[Problem description]:
Begin at the line containing "(h.mode = 1" in the data below and go on through the line containing "(z.herd = some", repeating each line exactly; include both ends and no other line.

[Records from a collection]:
=== Begin Enclosure ===
/-- The fetch engine, in its one turn of a cycle: an entry without a fetch, whose wait holds, is appended to its queue with the loops
stepped; one with a fetch starts its reads and is appended when all are requested; it stands at the list's end, at a full queue, and
where its wait does not hold, or a command that writes its count register has not completed. A parity fault, or a double-bit error in the configuration bank's word, ends the context that owns the bank and
fences the core; a corrected error is raised beside the turn (03 R90, R96, R97, R109; 05 R147, R150, R151). Readings and
choices of the model that it rests on: log entries 36, 102, 113. -/
def Obligations.EntriesAreFetched : Prop :=
  ∀ (s : State) (p c ctx b epoch : Nat), s.parts.length = 6 → p < 6 → SMap.wf {} (part s p).cores = true →
    runningOn s p c = some (ctx, b, epoch) →
    let k := getCore s p c
    let raw := entryAt k b k.pointer
    let e : Entry := { raw := raw, idx := k.pointer, serial := k.serial, iter := k.iter, creg := k.creg.getD (crOf raw) 0, epoch := epoch }
    let wait := depOf (ef raw 0x0B 1)
    let Appended := fun (e : Entry) (j : Core) =>
      let n := nextEntry k b e.idx (endingLoops k b e.idx) k.iter
      { j with queues := k.queues.set (opcode e.raw / 32) (k.queues.getD (opcode e.raw / 32) [] ++ [e]), fetching := none,
               fwTaken := false, iter := n.1, pointer := n.2, serial := e.serial + 1, appended := true, refused := false,
               writers := match writesCreg e.raw with | some r => k.writers ++ [(e.serial, r)] | none => k.writers }
    let Turns := fun (j : Core) => Completes (.fetchAppend p c .good false) s (CoreBecomes p c { j with turn := 9 } (part s p) s)
    let fenced := modPart p (fun q => { q with
      fenced := if q.fenced.contains c then q.fenced else q.fenced.filter (· < c) ++ c :: q.fenced.filter (c < ·) }) s
    let out : Err := { source := Src.coreFenced, collector := p, die := 5 * p + c / 96, master := 0x1000 + c, part := some p }
    (8 < k.turn → ∀ ecc, exec (.fetchAppend p c ecc false) s = .next s) ∧
    (∀ ecc, exec (.fetchAppend p c ecc true) s = .next (raise out (raise (CoreError Src.coreParity p c ctx 0 4) fenced))) ∧
    (k.turn ≤ 8 →
    (k.fetching = none → k.pointer < cmdCount k b → 32 ≤ (k.queues.getD (opcode raw / 32) []).length → Turns k) ∧
    (k.fetching = none → k.pointer < cmdCount k b → (k.queues.getD (opcode raw / 32) []).length < 32 →
      let due := flagOf raw 4 && !k.fwTaken
      ((due = true → wait.2 ≤ k.dep.getD wait.1 0) →
        let taken := if due then k.dep.set wait.1 (k.dep.getD wait.1 0 - wait.2) else k.dep
        (readsCreg raw = true → writersDone k k.serial (crOf raw) = false → Turns { k with dep := taken, fwTaken := true }) ∧
        ((readsCreg raw = true → writersDone k k.serial (crOf raw) = true) →
        (hasFetch raw = false ∨ fetchSkipped e = true → Turns (Appended e { k with dep := taken })) ∧
        let asked := k.outstanding.set 0 e.serial (fetchLines raw)
        (hasFetch raw = true → fetchSkipped e = false → Turns { k with dep := taken, fwTaken := false, fetching := some (e, 0), outstanding := asked }))) ∧
      (due = true → k.dep.getD wait.1 0 < wait.2 → Turns k)) ∧
    (∀ f, k.fetching = some (f, fetchLines f.raw) → (k.queues.getD (opcode f.raw / 32) []).length < 32 → Turns (Appended f k)) ∧
    (∀ f n, k.fetching = some (f, n) → n ≠ fetchLines f.raw ∨ 32 ≤ (k.queues.getD (opcode f.raw / 32) []).length → Turns k) ∧
    (k.fetching = none → cmdCount k b ≤ k.pointer → Turns k) ∧
    (k.fetching = none → k.pointer < cmdCount k b →
      exec (.fetchAppend p c .uncorrectable false) s = .next (raise out
        (raise { CoreError Src.coreMemUncorrectable p c ctx 0 1 with severity := some (max 3 (severityOf s Src.coreMemUncorrectable)) } fenced)) ∧
      ∀ t, exec (.fetchAppend p c .good false) s = .next t →
        exec (.fetchAppend p c .corrected false) s = .next (raise (CoreError Src.coreMemCorrected p c ctx 0 1) t)) ∧
    (k.fetching ≠ none ∨ cmdCount k b ≤ k.pointer →
      ∀ ecc, exec (.fetchAppend p c ecc false) s = exec (.fetchAppend p c .good false) s))

/-- In the core's column of the round of 8 cycles, and no later in it than the order of dies, lanes, reads and writes lets it, a request
of up to eight lines, with its tokens, through its arm and with a home, is granted: a read of the entry being fetched, in LOCKSTEP
from the stage that holds it, or a write of the oldest WB_LINES; without its tokens it waits; outside its slot nothing is presented.
What T1 and T2 do is here; a borrowed access is begun alike (08 R221, R222, R229 to R231; 09 R241, R259). Readings and choices of the
model that it rests on: log entries 37, 42. -/
def Obligations.RequestsAreGrantedAtTheWeir : Prop :=
  ∀ (s : State) (p c ctx b epoch : Nat) (z : CtxPart) (e : Entry), s.parts.length = 6 → p < 6 → SMap.wf {} (part s p).cores = true →
    runningOn s p c = some (ctx, b, epoch) → ctxPart s p ctx = some z →
    let k := getCore s p c
    let rank := fun (write : Bool) => (if write then 36 else 0) + 12 * (c / 96) + c % 96 / 8
    let Granted := fun (write : Bool) (j : Core) (z' : CtxPart) => Completes (.weirRequest p c write) s (fun t =>
      CoreBecomes p c j { part s p with cps := (part t p).cps } s t ∧ (∀ d, d ≠ ctx → ctxPart t p d = ctxPart s p d) ∧
      ∃ y, ctxPart t p ctx = some y ∧ y.buckets = z'.buckets ∧ y.weirTurn = rank write + 1)
    let Waits := fun (write : Bool) (j : Core) => Completes (.weirRequest p c write) s (CoreBecomes p c j
      { part s p with cps := (part s p).cps.put ctx { z with weirTurn := rank write + 1 } } s)
    (∀ write, (part s p).mdCycles % 8 ≠ c % 8 ∨ rank write < z.weirTurn → exec (.weirRequest p c write) s = .next s) ∧
    ((part s p).mdCycles % 8 = c % 8 →
      (∀ n a, z.weirTurn ≤ rank false → k.fetching = some (e, n) → n < fetchLines e.raw →
        let m := min 8 (fetchLines e.raw - n)
        let tier := ef e.raw 8 1
        let dst := (effective k b e 32 (ef e.raw 0x0C 4) (ef e.raw 10 1) + 64 * n) % 2 ^ 32
        let lock := tier ≠ 1 ∧ ∃ h, z.herd = some h ∧ h.mode = 2
        tier = 1 ∨ tier = 2 ∨ lock → tracked k + m ≤ 1024 →
        (∀ z' sc, (lock → scratchAt z tier a (64 * m) = sc ∧ sc ≠ none) → (¬ lock → sc = none) → takeTokens tier m false z = some z' →
          armAddress z (ef e.raw 0x10 6) ((effective k b e 48 (ef e.raw 0x10 6) (ef e.raw 9 1) + 64 * n) % 2 ^ 48) m = some a →
          accessCheck s p ctx tier a (64 * m) false .unit = St.ok →
          let r : Access := { id := k.nextAccess, write := false, context := ctx, tier := tier, addr := a, ls := dst, lines := m,
                              serial := e.serial, tag := tagOf e.raw, at_ := s.rackTime, scratch := sc }
          Granted false { k with
            fetching := some (e, n + m), refused := false, accesses := k.accesses ++ [r], nextAccess := k.nextAccess + 1 } z') ∧
        (takeTokens tier m false z = none → Waits false { k with refused := true })) ∧
      (∀ d a, z.weirTurn ≤ rank true → k.flight.getD 5 [] = [{ entry := e, todo := d }] → 0 < d → d ≤ ef e.raw 0x1A 2 → k.flight.length = 8 →
        let m := min 8 d
        let n := ef e.raw 0x1A 2 - d
        let tier := ef e.raw 0x18 1
        let src := (effective k b e 32 (ef e.raw 0x1C 4) (ef e.raw 0x24 1) + 64 * n) % 2 ^ 32
        let share := z.quanta.get [] c
        tier = 1 ∨ tier = 2 → lsCheck k share b portWbRd src m = none →
        (∀ z', takeTokens tier m true z = some z' →
          armAddress z (ef e.raw 0x28 6) ((effective k b e 48 (ef e.raw 0x28 6) (ef e.raw 0x25 1) + 64 * n) % 2 ^ 48) m = some a →
          accessCheck s p ctx tier a (64 * m) true .unit = St.ok →
          let w : Access := { id := k.nextAccess, write := true, context := ctx, tier := tier, addr := a, ls := src, lines := m,
                              serial := e.serial, tag := tagOf e.raw, at_ := s.rackTime, data := lsBytes k share src (64 * m) }
          Granted true { k with
            flight := k.flight.set 5 [{ entry := e, todo := d - m, acks := m }], accesses := k.accesses ++ [w],
            nextAccess := k.nextAccess + 1 } z') ∧
        (takeTokens tier m true z = none → Waits true k)))

/-- A read's answer, from its home or from its stage, lands its lines in the local store and counts them as arrived; a write's
acknowledgement puts its bytes at their T1 home and counts its lines, and no other byte of the context's T1 changes. A read with no
answer in time is raised and fails its entry; before its time nothing happens. In LOCKSTEP this is said of accesses within their fixed
time (05 R145; 08 R237; 09 R241, R259, R266, R267). Readings and choices of the model that it rests on: log entries 23, 42. -/
def Obligations.TierAnswersAreTaken : Prop :=
  ∀ (s : State) (p c ix : Nat) (a : Access) (z : CtxPart), s.parts.length = 6 → p < 6 → SMap.wf {} (part s p).cores = true →
    running s = true → ctxPart s p a.context = some z → a.dead = false → a.ready = true →
    (lockstepHerds s).contains (p, a.context) = false ∨ s.rackTime ≤ a.at_ + fixedTime a →
    let k := getCore s p c
    let bytes := match a.scratch with
      | some o => (List.range (64 * a.lines)).map (fun i => (part s p).staging.read (wayKey z (o + i)))
      | none => tierBytes (part s p) z a.tier a.addr (64 * a.lines)
    let left := k.accesses.filter (fun x => x.id != a.id)
    (∀ b epoch, accessAt s p c ix false = some a → k.active = some (a.context, b, epoch) → (part s p).power.relocking.contains c = false →
      a.scratch ≠ none ∨ badLine (part s p) z a.tier a.addr a.lines = none → lsCheck k (shareOf s p a.context c) b portFetchWr a.ls a.lines = none →
      Completes (.tierReadReturn p c ix .good) s (CoreBecomes p c
        { putLsBytes (shareOf s p a.context c) a.ls bytes k with
          outstanding := k.outstanding.modify 0 a.serial (fun m => m - a.lines), accesses := left } (part s p) s)) ∧
    (accessAt s p c ix true = some a → a.tier = 1 → z.devices.Nodup → z.devices ≠ [] → a.data.length = 64 * a.lines →
      a.addr + a.data.length ≤ z.devices.length * nearBytes →
      Completes (.tierWriteAck p c ix .good) s (fun t => t = { s with parts := t.parts } ∧ OtherParts p s t ∧
        getCore t p c = { k with accesses := left, flight := k.flight.set 5 ((k.flight.getD 5 []).map (fun m =>
          if m.entry.serial = a.serial then { m with acks := m.acks - a.lines } else m)) } ∧
        (∀ d, d ≠ c → getCore t p d = getCore s p d) ∧ (part t p).regions = (part s p).regions ∧ (part t p).sync = (part s p).sync ∧
        (∀ i, i < a.data.length → some (tierByte (part t p) z 1 (a.addr + i)) = a.data[i]?) ∧
        ∀ x, x < z.devices.length * nearBytes → x < a.addr ∨ a.addr + a.data.length ≤ x →
          tierByte (part t p) z 1 x = tierByte (part s p) z 1 x)) ∧
    (accessAt s p c ix false = some a → severityOf s Src.tierTimeout = 2 → a.at_ + tierLimit s a.context a.tier ≤ s.rackTime →
      c ≠ 288 → Completes (.tierTimeout p c ix false) s (fun t => (∃ v, t = raise (accessErr p c Src.tierTimeout a) v) ∧ OtherParts p s t ∧ a.serial ∈ (getCore t p c).failed ∧
        (getCore t p c).outstanding = k.outstanding.modify 0 a.serial (fun m => m - a.lines) ∧
        { a with dead := true } ∈ (getCore t p c).accesses ∧ (part t p).nearMem = (part s p).nearMem)) ∧
    (∀ write, c ≠ 288 → accessAt s p c ix write = some a → s.rackTime < a.at_ + tierLimit s a.context a.tier →
      exec (.tierTimeout p c ix write) s = .next s)

/-- In sync cycle 0 of the round of 48, at its release time, an armed herd that the scheduler chose is released: its context is RUNNING,
its pending arms become active, the staged weir entries take effect, the cache of a REPEATABLE one is empty, and its cycle count starts
from 0; a scanned-in herd goes on at its phase, with its buckets full. Before that cycle, and while it is not chosen, nothing happens.
Of a LOCKSTEP herd this is said while nothing throttles (08 R228, R233, R234; 09 R257; 10 R280, R281, R291). Readings and choices of
the model that it rests on: log entries 72, 73, 80, 119. -/
def Obligations.HerdsAreReleased : Prop :=
  ∀ (s : State) (p c : Nat) (z : CtxPart) (h : Herd), running s = true → s.parts.length = 6 → p < 6 → ctxPart s p c = some z →
    SMap.wf {} s.words = true → swapHolds s p h = false →
    (h.mode = 2 → s.power.supplyAlert = false ∧ (part s p).power.throttled = []) →
    (z.herd = none → z.armed = some h → h.chosen = false → exec (.herdRelease p c) s = .next s) ∧
    (z.herd = none → z.armed = some h → h.chosen = true → h.serving = false → ctxState s p c = Cst.resident →
      (∀ l ls, z.launches = l :: ls → bit l.desc.flags 0 = true →
        l.desc.releaseTime ≤ s.rackTime ∧ (h.mode = 2 → z.armedAt ≤ l.desc.releaseTime ∧ s.rackTime < l.desc.releaseTime + 48)) →
      ((part s p).syncCycles % 48 = 0 → Completes (.herdRelease p c) s (fun t => ctxState t p c = Cst.running ∧
        (∃ z' run, ctxPart t p c = some z' ∧ z'.armed = none ∧ z'.herd = some run ∧ run.cycles = 0 ∧ run.releasedAt = s.rackTime ∧
          run.cores = h.cores ∧ run.epoch = h.epoch ∧ run.mode = h.mode ∧ run.req = h.req ∧ run.actual = h.actual ∧
          z'.launches = z.launches.drop 1 ∧ z'.weir = z.weirStaged.getD z.weir ∧ z'.weirStaged = none ∧
          (modelsOf s c = [] → z'.armPending = [] ∧ z'.armActive = (applyArms z).armActive) ∧
          (h.mode = 1 → z'.cache = []) ∧ (h.mode ≠ 0 → z'.buckets = fullBuckets z'.weir)) ∧
        (part t p).nearMem = (part s p).nearMem ∧ (part t p).regions = (part s p).regions ∧ t.ctxs.map (·.1) = s.ctxs.map (·.1))) ∧
      ((part s p).syncCycles % 48 ≠ 0 → exec (.herdRelease p c) s = .next s)) ∧
    (z.herd = some h → h.saved = true → h.scanned = true → h.chosen = true →
      ((part s p).syncCycles % 48 = h.phase → Completes (.herdRelease p c) s (fun t => ctxState t p c = Cst.running ∧
        OtherParts p s t ∧ (part t p).cores = (part s p).cores ∧ t.ctxs = s.ctxs ∧
        ∃ z', ctxPart t p c = some z' ∧ z'.scans = [] ∧ z'.weir = z.weirStaged.getD z.weir ∧ z'.weirStaged = none ∧
          z'.buckets = fullBuckets z'.weir ∧ z'.cache = (if h.mode = 1 then [] else z.cache) ∧
          z'.herd = some { h with saved := false, scanned := false, stopping := false, stopped := false })) ∧
      ((part s p).syncCycles % 48 ≠ h.phase → exec (.herdRelease p c) s = .next s))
=== End Enclosure ===
[Result]:
          (h.mode = 1 → z'.cache = []) ∧ (h.mode ≠ 0 → z'.buckets = fullBuckets z'.weir)) ∧
        (part t p).nearMem = (part s p).nearMem ∧ (part t p).regions = (part s p).regions ∧ t.ctxs.map (·.1) = s.ctxs.map (·.1))) ∧
      ((part s p).syncCycles % 48 ≠ 0 → exec (.herdRelease p c) s = .next s)) ∧
    (z.herd = some h → h.saved = true → h.scanned = true → h.chosen = true →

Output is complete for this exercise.